I'm launching a job to aws-batch and I get the following:

$ nextflow run aws.pipeline.nf -c aws.2.config -w s3://mybucket
N E X T F L O W  ~  version 0.26.0
Launching `ucgd.pipeline.nf` [scruffy_church] - revision: e420bfdbfd
Exception in thread "Thread-1" java.lang.IllegalArgumentException: Key cannot be empty
        at com.amazonaws.util.ValidationUtils.assertStringNotEmpty(ValidationUtils.java:89)
        at com.amazonaws.services.s3.AmazonS3Client.getObject(AmazonS3Client.java:1347)

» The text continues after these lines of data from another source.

-- ==== Sys2Proof/Laws/Faults.lean ====
section
/-! SUPPORT. What the shared operations that can fault do, and what one step can do. -/

namespace Sys2Proof.Machine

/-! ## Raising a fault -/

/-- A raised fault is a next state. -/
theorem raise_eq (c : FaultCause) (n : Nat) (s : State) :
    raise c n s = .next (s.rewind.takeFault c n) := rfl

/-- The state a raised fault leaves differs in the latch and `pc` alone. -/
theorem takesFault_rewind (c : FaultCause) (n : Nat) (s : State) :
    TakesFault c n s (s.rewind.takeFault c n) := by
  refine ⟨rfl, rfl, fun p hp => ?_⟩
  cases p <;> simp_all [SamePart]

/-! ## Transfers and key indices -/

/-- A transfer completes exactly when its last byte lies in memory. -/
theorem State.transfer_eq (s : State) (len : Nat) (t : State) :
    s.transfer len t =
      if 0 < len ∧ 0x1000 < s.I.toNat + len then
        .next (s.rewind.takeFault .memRange (max s.I.toNat 0x1000))
      else .next t := by
  have h : (0 < len ∧ Config.addrLimit ≤ s.I.toNat + len - 1) ↔ (0 < len ∧ 0x1000 < s.I.toNat + len) := by
    simp only [Config.addrLimit]
    omega
  simp only [State.transfer, State.transferOutside, h]
  split_ifs <;> rfl

/-- A key instruction goes on exactly when its register numbers a latch. -/
theorem State.withKey_eq (s : State) (x : RegIdx) (t : Bool → State) :
    s.withKey x t =
      if h : (s.reg x).toNat < 16 then .next (t s.key[(s.reg x).toNat])
      else .next (s.rewind.takeFault .keyRange (s.reg x).toNat) := by
  unfold State.withKey
  by_cases h : (s.reg x).toNat < 16
  · simp [h]
  · simp [h, raise_eq]

/-! ## Fetch and step -/

/-- The fetch lies outside memory exactly when `pc` passes 0xFFE; the lowest such address is
`max(pc, 0x1000)`. -/
theorem State.fetchOutside_eq (s : State) :
    s.fetchOutside = if 0xFFE < s.pc.toNat then some (max s.pc.toNat 0x1000) else none := by
  simp only [State.fetchOutside, Config.addrLimit]
  by_cases h : 0xFFE < s.pc.toNat
  · rw [if_pos h, if_pos (by omega)]
    congr 1
    split <;> omega
  · rw [if_neg h, if_neg (by omega)]

/-- A halted core steps to the same state. -/
theorem step_halted (s : State) (h : s.fault ≠ none) : step s = .next s := by
  have : s.halted = true := Option.isSome_iff_ne_none.mpr h
  simp [step, this]

/-- A running core whose fetch lies outside memory takes the fetch fault. -/
theorem step_outside (s : State) (h : s.fault = none) (hp : 0xFFE < s.pc.toNat) :
    step s = .next (s.takeFault .fetchRange (max s.pc.toNat 0x1000)) := by
  simp [step, State.halted, h, State.fetchOutside_eq, hp]

/-- A running core whose fetch lies in memory executes the word at `pc` on the advanced state. -/
theorem step_inside (s : State) (h : s.fault = none) (hp : ¬ 0xFFE < s.pc.toNat) :
    step s = exec (decode s.fetchWord) s.advance := by
  simp [step, State.halted, h, State.fetchOutside_eq, hp]

/-- All that a step to a next state can be. -/
theorem step_cases (s t : State) (h : step s = .next t) :
    (s.fault ≠ none ∧ t = s) ∨
    (s.fault = none ∧ 0xFFE < s.pc.toNat ∧ t = s.takeFault .fetchRange (max s.pc.toNat 0x1000)) ∨
    (s.fault = none ∧ ¬ 0xFFE < s.pc.toNat ∧ exec (decode s.fetchWord) s.advance = .next t) := by
  by_cases hf : s.fault = none
  · by_cases hp : 0xFFE < s.pc.toNat
    · rw [step_outside s hf hp] at h
      exact .inr (.inl ⟨hf, hp, (Host.Outcome.next.inj h).symm⟩)
    · exact .inr (.inr ⟨hf, hp, (step_inside s hf hp).symm.trans h⟩)
  · rw [step_halted s hf] at h
    exact .inl ⟨hf, (Host.Outcome.next.inj h).symm⟩

/-- `rewind` undoes `advance`. -/
@[simp] theorem State.rewind_advance (s : State) : s.advance.rewind = s := by
  simp [State.advance, State.rewind, State.jump]

end Sys2Proof.Machine
end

        at com.amazonaws.services.s3.AmazonS3Client.getObject(AmazonS3Client.java:1259)
        at com.upplication.s3fs.AmazonS3Client.getObject(AmazonS3Client.java:91)

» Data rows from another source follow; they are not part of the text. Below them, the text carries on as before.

-- ==== Sys2Proof/Tests/Slice0.lean ====
section
/-! SUPPORT. Tests of one step each, whose expected results are the vectors of 95_test_vectors.md (named V-…
below), and for every obligation with hypotheses a named witness that meets them. -/

namespace Sys2Proof.Tests

open Sys2Proof.Machine

/-! ## Helpers -/

/-- The reset state with the word `w` at 0x300 and `pc` there: the "before" of the vectors. -/
def before (w : Word) : State := (State.reset.jump 0x300).withWordAtPc w

/-- The same with the word at `a`. -/
def beforeAt (a w : Word) : State := (State.reset.jump a).withWordAtPc w

/-- What one step leaves, if it leaves a state. -/
def after (s : State) : Option State :=
  match step s with
  | .next t => some t
  | .fault _ => none
  | .refused _ => none

/-- `I` and bytes of memory set. -/
def withBytes (s : State) (i : Word) (bytes : List Byte) : State :=
  (s.setI i).setMem (Memory.writeBytes s.mem i.toNat bytes)

/-- The pixels at the columns and rows of a list, lit. -/
def withLit (s : State) (ps : List (Nat × Nat)) : State :=
  { s with fb := ps.foldl (fun fb p => Framebuffer.flip fb p.2 p.1) s.fb }

/-- The pixels of a row from column `c`. -/
def pixelsFrom (s : State) (row c count : Nat) : List Bool :=
  (List.range count).map fun k => Framebuffer.pixel s.fb row (c + k)

/-- `sp` and the stack set. -/
def withStack (s : State) (sp : Byte) (entries : List Word) : State :=
  { s with sp := sp, stack := Vector.ofFn fun k : Fin 16 => entries.getD k.val 0 }

/-! ## Well-formedness: the one check, on every family it speaks of -/

theorem test_nop_of_a_mapped_word_is_ill_formed :
    (Instr.nop 0x00E0).WellFormed = false ∧ (Instr.nop 0x0FFE).WellFormed = false ∧
    (Instr.nop 0x1234).WellFormed = false ∧ (Instr.nop 0x5127).WellFormed = false ∧
    (Instr.nop 0x8127).WellFormed = false ∧ (Instr.nop 0x812E).WellFormed = false ∧
    (Instr.nop 0xD120).WellFormed = false ∧ (Instr.nop 0xE1F1).WellFormed = false ∧
    (Instr.nop 0xF165).WellFormed = false := by decide

theorem test_nop_of_an_unmapped_word_is_well_formed :
    (Instr.nop 0x00E1).WellFormed = true ∧ (Instr.nop 0x8128).WellFormed = true ∧
    (Instr.nop 0xE19F).WellFormed = true ∧ (Instr.nop 0xF166).WellFormed = true ∧
    (Instr.jp 0xFFF).WellFormed = true := by decide

/-! ## Decoding: words written out from 30_encoding.md R84 to R87, R90 and R93 -/

theorem test_decode_family_0 :
    decode 0x00E0 = .cls ∧ decode 0x0000 = .cls ∧ decode 0x0120 = .cls ∧ decode 0x00EE = .ret ∧
    decode 0x0FFE = .ret ∧ decode 0x00E1 = .nop 0x00E1 ∧ decode 0x000F = .nop 0x000F := by decide

theorem test_decode_families_1_to_7 :
    decode 0x1ABC = .jp 0xABC ∧ decode 0x2456 = .call 0x456 ∧ decode 0x3A42 = .seImm 0xA 0x42 ∧
    decode 0x4A42 = .sneImm 0xA 0x42 ∧ decode 0x5AB0 = .seReg 0xA 0xB ∧ decode 0x5127 = .seReg 1 2 ∧
    decode 0x6A5C = .ldImm 0xA 0x5C ∧ decode 0x71FE = .addImm 1 0xFE := by decide

theorem test_decode_family_8 :
    decode 0x8120 = .ldReg 1 2 ∧ decode 0x8121 = .or 1 2 ∧ decode 0x8122 = .and 1 2 ∧
    decode 0x8123 = .xor 1 2 ∧ decode 0x8124 = .addReg 1 2 ∧ decode 0x8125 = .sub 1 2 ∧
    decode 0x8126 = .shr 1 2 ∧ decode 0x8127 = .subn 1 2 ∧ decode 0x812E = .shl 1 2 ∧
    decode 0x8AB8 = .nop 0x8AB8 ∧ decode 0x8ABF = .nop 0x8ABF := by decide

theorem test_decode_families_9_to_E :
    decode 0x9AB7 = .sneReg 0xA 0xB ∧ decode 0xA23C = .ldI 0x23C ∧ decode 0xB300 = .jpV0 0x300 ∧
    decode 0xC10F = .rnd 1 0x0F ∧ decode 0xD125 = .drw 1 2 5 ∧ decode 0xE59E = .skp 5 ∧
    decode 0xE5A1 = .sknp 5 ∧ decode 0xE111 = .sknp 1 ∧ decode 0xE10E = .skp 1 ∧
    decode 0xE19F = .nop 0xE19F := by decide

theorem test_decode_family_F :
    decode 0xF307 = .ldVxDt 3 ∧ decode 0xF30A = .ldVxK 3 ∧ decode 0xF315 = .ldDtVx 3 ∧
    decode 0xF318 = .ldStVx 3 ∧ decode 0xF11E = .addI 1 ∧ decode 0xF129 = .ldF 1 ∧
    decode 0xF133 = .ldB 1 ∧ decode 0xF255 = .ldMemVx 2 ∧ decode 0xF265 = .ldVxMem 2 ∧
    decode 0xF1FF = .nop 0xF1FF ∧ decode 0xF100 = .nop 0xF100 := by decide

/-- The canonical words of 30_encoding.md R90. -/
theorem test_encode_canonical :
    encode .cls = 0x00E0 ∧ encode .ret = 0x00EE ∧ encode (.seReg 1 2) = 0x5120 ∧
    encode (.sneReg 1 2) = 0x9120 ∧ encode (.skp 5) = 0xE59E ∧ encode (.sknp 5) = 0xE5A1 ∧
    encode (.drw 1 2 5) = 0xD125 ∧ encodeBytes (.ldI 0x23C) = [0xA2, 0x3C] := by decide

theorem test_decode_bytes :
    decodeBytes [0xA2, 0x3C, 0x55] = .instr (.ldI 0x23C) [0x55] ∧
    decodeBytes [0xA2] = .rejected .truncated ∧ decodeBytes [] = .rejected .truncated ∧
    decodeTableWord 16 0xA23C = some (.ldI 0x23C) := by decide

/-! ## Control transfer -/

/-- V-C1, V-C18. -/
theorem test_jp :
    (after (before 0x1ABC)).map (·.pc) = some 0xABC ∧
    (after (before 0x1FFF)).map (·.pc) = some 0xFFF := by decide

/-- V-C4. -/
theorem test_call_sixteenth :
    (after (withStack (before 0x2456) 15 [])).map (fun t => (t.pc, t.sp, t.stack[15], t.fault)) =
      some (0x456, 16, 0x302, none) := by decide

/-- V-C5. -/
theorem test_call_seventeenth :
    (after (withStack (before 0x2456) 16 [])).map (fun t => (t.pc, t.sp, t.fault)) =
      some (0x300, 16, some ⟨.stackOverflow, 0x300, 16⟩) := by decide

/-- V-C6. -/
theorem test_ret :
    (after (withStack (before 0x00EE) 2 [0x202, 0x40A])).map (fun t => (t.pc, t.sp, t.stack[1])) =
      some (0x40A, 1, 0x40A) := by decide

/-- V-C7. -/
theorem test_ret_underflow :
    (after (before 0x00EE)).map (fun t => (t.pc, t.sp, t.fault)) =
      some (0x300, 0, some ⟨.stackUnderflow, 0x300, 0⟩) := by decide

/-- V-C8, V-C9. -/
theorem test_se_imm :
    (after ((before 0x3A42).setReg 0xA 0x42)).map (·.pc) = some 0x304 ∧
    (after ((before 0x3A42).setReg 0xA 0x43)).map (·.pc) = some 0x302 := by decide

/-- V-C10, V-C11. -/
theorem test_sne_imm :
    (after ((before 0x4A42).setReg 0xA 0x43)).map (·.pc) = some 0x304 ∧
    (after ((before 0x4A42).setReg 0xA 0x42)).map (·.pc) = some 0x302 := by decide

/-- V-D11, and unequal registers. -/
theorem test_se_reg :
    (after (((before 0x5121).setReg 1 6).setReg 2 6)).map (·.pc) = some 0x304 ∧
    (after (((before 0x5121).setReg 1 6).setReg 2 7)).map (·.pc) = some 0x302 := by decide

/-- V-D12, V-C14. -/
theorem test_sne_reg :
    (after (((before 0x9AB7).setReg 0xA 1).setReg 0xB 2)).map (·.pc) = some 0x304 ∧
    (after (((before 0x9AB0).setReg 0xA 9).setReg 0xB 9)).map (·.pc) = some 0x302 := by decide

/-- V-C16, V-C17: the offset is V0 whatever the field `x` is. -/
theorem test_jp_v0 :
    (after ((before 0xB300).setReg 0 0x10)).map (·.pc) = some 0x310 ∧
    (after ((before 0xBF80).setReg 0 0xFF)).map (·.pc) = some 0x107F := by decide

/-- V-D5, V-D9. -/
theorem test_nop :
    (after ((before 0x8AB8).setReg 0xA 3)).map (fun t => (t.pc, t.reg 0xA, t.reg 0xF)) =
      some (0x302, 3, 0) ∧
    (after ((before 0xF1FF).setReg 1 5)).map (fun t => (t.pc, t.reg 1)) = some (0x302, 5) := by decide

/-! ## ALU -/

/-- V-A1, V-A2. -/
theorem test_ld_imm :
    (after (before 0x6A5C)).map (·.reg 0xA) = some 0x5C ∧
    (after ((before 0x6F01).setReg 0xF 0x80)).map (·.reg 0xF) = some 0x01 := by decide

/-- V-A3, V-A4. -/
theorem test_add_imm :
    (after (((before 0x71FE).setReg 1 3).setReg 0xF 0x77)).map (fun t => (t.reg 1, t.reg 0xF)) =
      some (0x01, 0x77) ∧
    (after ((before 0x7F01).setReg 0xF 0xFF)).map (·.reg 0xF) = some 0x00 := by decide

/-- V-A5. -/
theorem test_ld_reg :
    (after ((((before 0x8120).setReg 1 1).setReg 2 0xAB).setReg 0xF 0x77)).map
      (fun t => (t.reg 1, t.reg 2, t.reg 0xF)) = some (0xAB, 0xAB, 0x77) := by decide

/-- V-A6. -/
theorem test_or :
    (after ((((before 0x8121).setReg 1 0xF0).setReg 2 0x0F).setReg 0xF 0x77)).map
      (fun t => (t.reg 1, t.reg 0xF)) = some (0xFF, 0x77) := by decide

/-- V-A7. -/
theorem test_and :
    (after ((((before 0x8122).setReg 1 0xF3).setReg 2 0x3F).setReg 0xF 0x77)).map
      (fun t => (t.reg 1, t.reg 0xF)) = some (0x33, 0x77) := by decide

/-- V-A8. -/
theorem test_xor :
    (after ((((before 0x8123).setReg 1 0xFF).setReg 2 0x0F).setReg 0xF 0x77)).map
      (fun t => (t.reg 1, t.reg 0xF)) = some (0xF0, 0x77) := by decide

/-- V-A10, V-A11. -/
theorem test_add_reg :
    (after (((before 0x8124).setReg 1 0xFF).setReg 2 1)).map (fun t => (t.reg 1, t.reg 0xF)) =
      some (0x00, 1) ∧
    (after (((before 0x8124).setReg 1 0x7F).setReg 2 0x80)).map (fun t => (t.reg 1, t.reg 0xF)) =
      some (0xFF, 0) := by decide

/-- V-A14, V-A16: the flag wins in VF, and the old VF is the operand. -/
theorem test_add_reg_flag_register :
    (after (((before 0x8F14).setReg 0xF 0x80).setReg 1 0x80)).map (·.reg 0xF) = some 1 ∧
    (after (((before 0x81F4).setReg 1 0x10).setReg 0xF 0xF0)).map (fun t => (t.reg 1, t.reg 0xF)) =
      some (0x00, 1) := by decide

/-- V-A18, V-A19. -/
theorem test_sub :
    (after (((before 0x8125).setReg 1 3).setReg 2 5)).map (fun t => (t.reg 1, t.reg 0xF)) =
      some (0xFE, 0) ∧
    (after (((before 0x8125).setReg 1 7).setReg 2 7)).map (fun t => (t.reg 1, t.reg 0xF)) =
      some (0x00, 1) := by decide

/-- V-A22, V-A23. -/
theorem test_sub_flag_register :
    (after (((before 0x8F15).setReg 0xF 0x10).setReg 1 5)).map (·.reg 0xF) = some 1 ∧
    (after (((before 0x81F5).setReg 1 5).setReg 0xF 1)).map (fun t => (t.reg 1, t.reg 0xF)) =
      some (4, 1) := by decide

/-- V-A24, V-A27. -/
theorem test_shr :
    (after (((before 0x8126).setReg 1 5).setReg 2 0xFF)).map
      (fun t => (t.reg 1, t.reg 2, t.reg 0xF)) = some (2, 0xFF, 1) ∧
    (after ((before 0x8F06).setReg 0xF 3)).map (·.reg 0xF) = some 1 := by decide

/-- V-A29, V-A31. -/
theorem test_subn :
    (after (((before 0x8127).setReg 1 5).setReg 2 3)).map (fun t => (t.reg 1, t.reg 0xF)) =
      some (0xFE, 0) ∧
    (after (((before 0x8F17).setReg 0xF 5).setReg 1 3)).map (·.reg 0xF) = some 0 := by decide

        at com.upplication.s3fs.util.S3ObjectSummaryLookup.getS3Object(S3ObjectSummaryLookup.java:197)
        at com.upplication.s3fs.util.S3ObjectSummaryLookup.lookup(S3ObjectSummaryLookup.java:88)
        at com.upplication.s3fs.S3FileSystemProvider.readAttributes(S3FileSystemProvider.java:636)
        at java.nio.file.Files.readAttributes(Files.java:1737)
        at java.nio.file.FileTreeWalker.getAttributes(FileTreeWalker.java:219)
        at java.nio.file.FileTreeWalker.visit(FileTreeWalker.java:276)
        at java.nio.file.FileTreeWalker.walk(FileTreeWalker.java:322)
        at java.nio.file.Files.walkFileTree(Files.java:2662)
        at nextflow.file.FileHelper.visitFiles(FileHelper.groovy:720)
        at nextflow.file.FileHelper$visitFiles$1.call(Unknown Source)
        at org.codehaus.groovy.runtime.callsite.CallSiteArray.defaultCall(CallSiteArray.java:48)
        at org.codehaus.groovy.runtime.callsite.AbstractCallSite.call(AbstractCallSite.java:113)
        at org.codehaus.groovy.runtime.callsite.AbstractCallSite.call(AbstractCallSite.java:149)
        at nextflow.Channel$_pathImpl_closure3.doCall(Channel.groovy:269)
        at nextflow.Channel$_pathImpl_closure3.doCall(Channel.groovy)
        at sun.reflect.NativeMethodAccessorImpl.invoke0(Native Method)
        at sun.reflect.NativeMethodAccessorImpl.invoke(NativeMethodAccessorImpl.java:62)
        at sun.reflect.DelegatingMethodAccessorImpl.invoke(DelegatingMethodAccessorImpl.java:43)
        at java.lang.reflect.Method.invoke(Method.java:498)
        at org.codehaus.groovy.reflection.CachedMethod.invoke(CachedMethod.java:93)
        at groovy.lang.MetaMethod.doMethodInvoke(MetaMethod.java:325)
        at org.codehaus.groovy.runtime.metaclass.ClosureMetaClass.invokeMethod(ClosureMetaClass.java:294)
        at groovy.lang.MetaClassImpl.invokeMethod(MetaClassImpl.java:1022)
        at groovy.lang.Closure.call(Closure.java:414)
        at groovy.lang.Closure.call(Closure.java:408)
        at groovy.lang.Closure.run(Closure.java:495)
        at java.lang.Thread.run(Thread.java:745)
[warm up] executor > awsbatch
[84/85b7e2] Submitted process > fastqc

It writes command files to the bucket [log/sh]

Also when I run a process that just prints a version it works and the log file is readable in my bucket.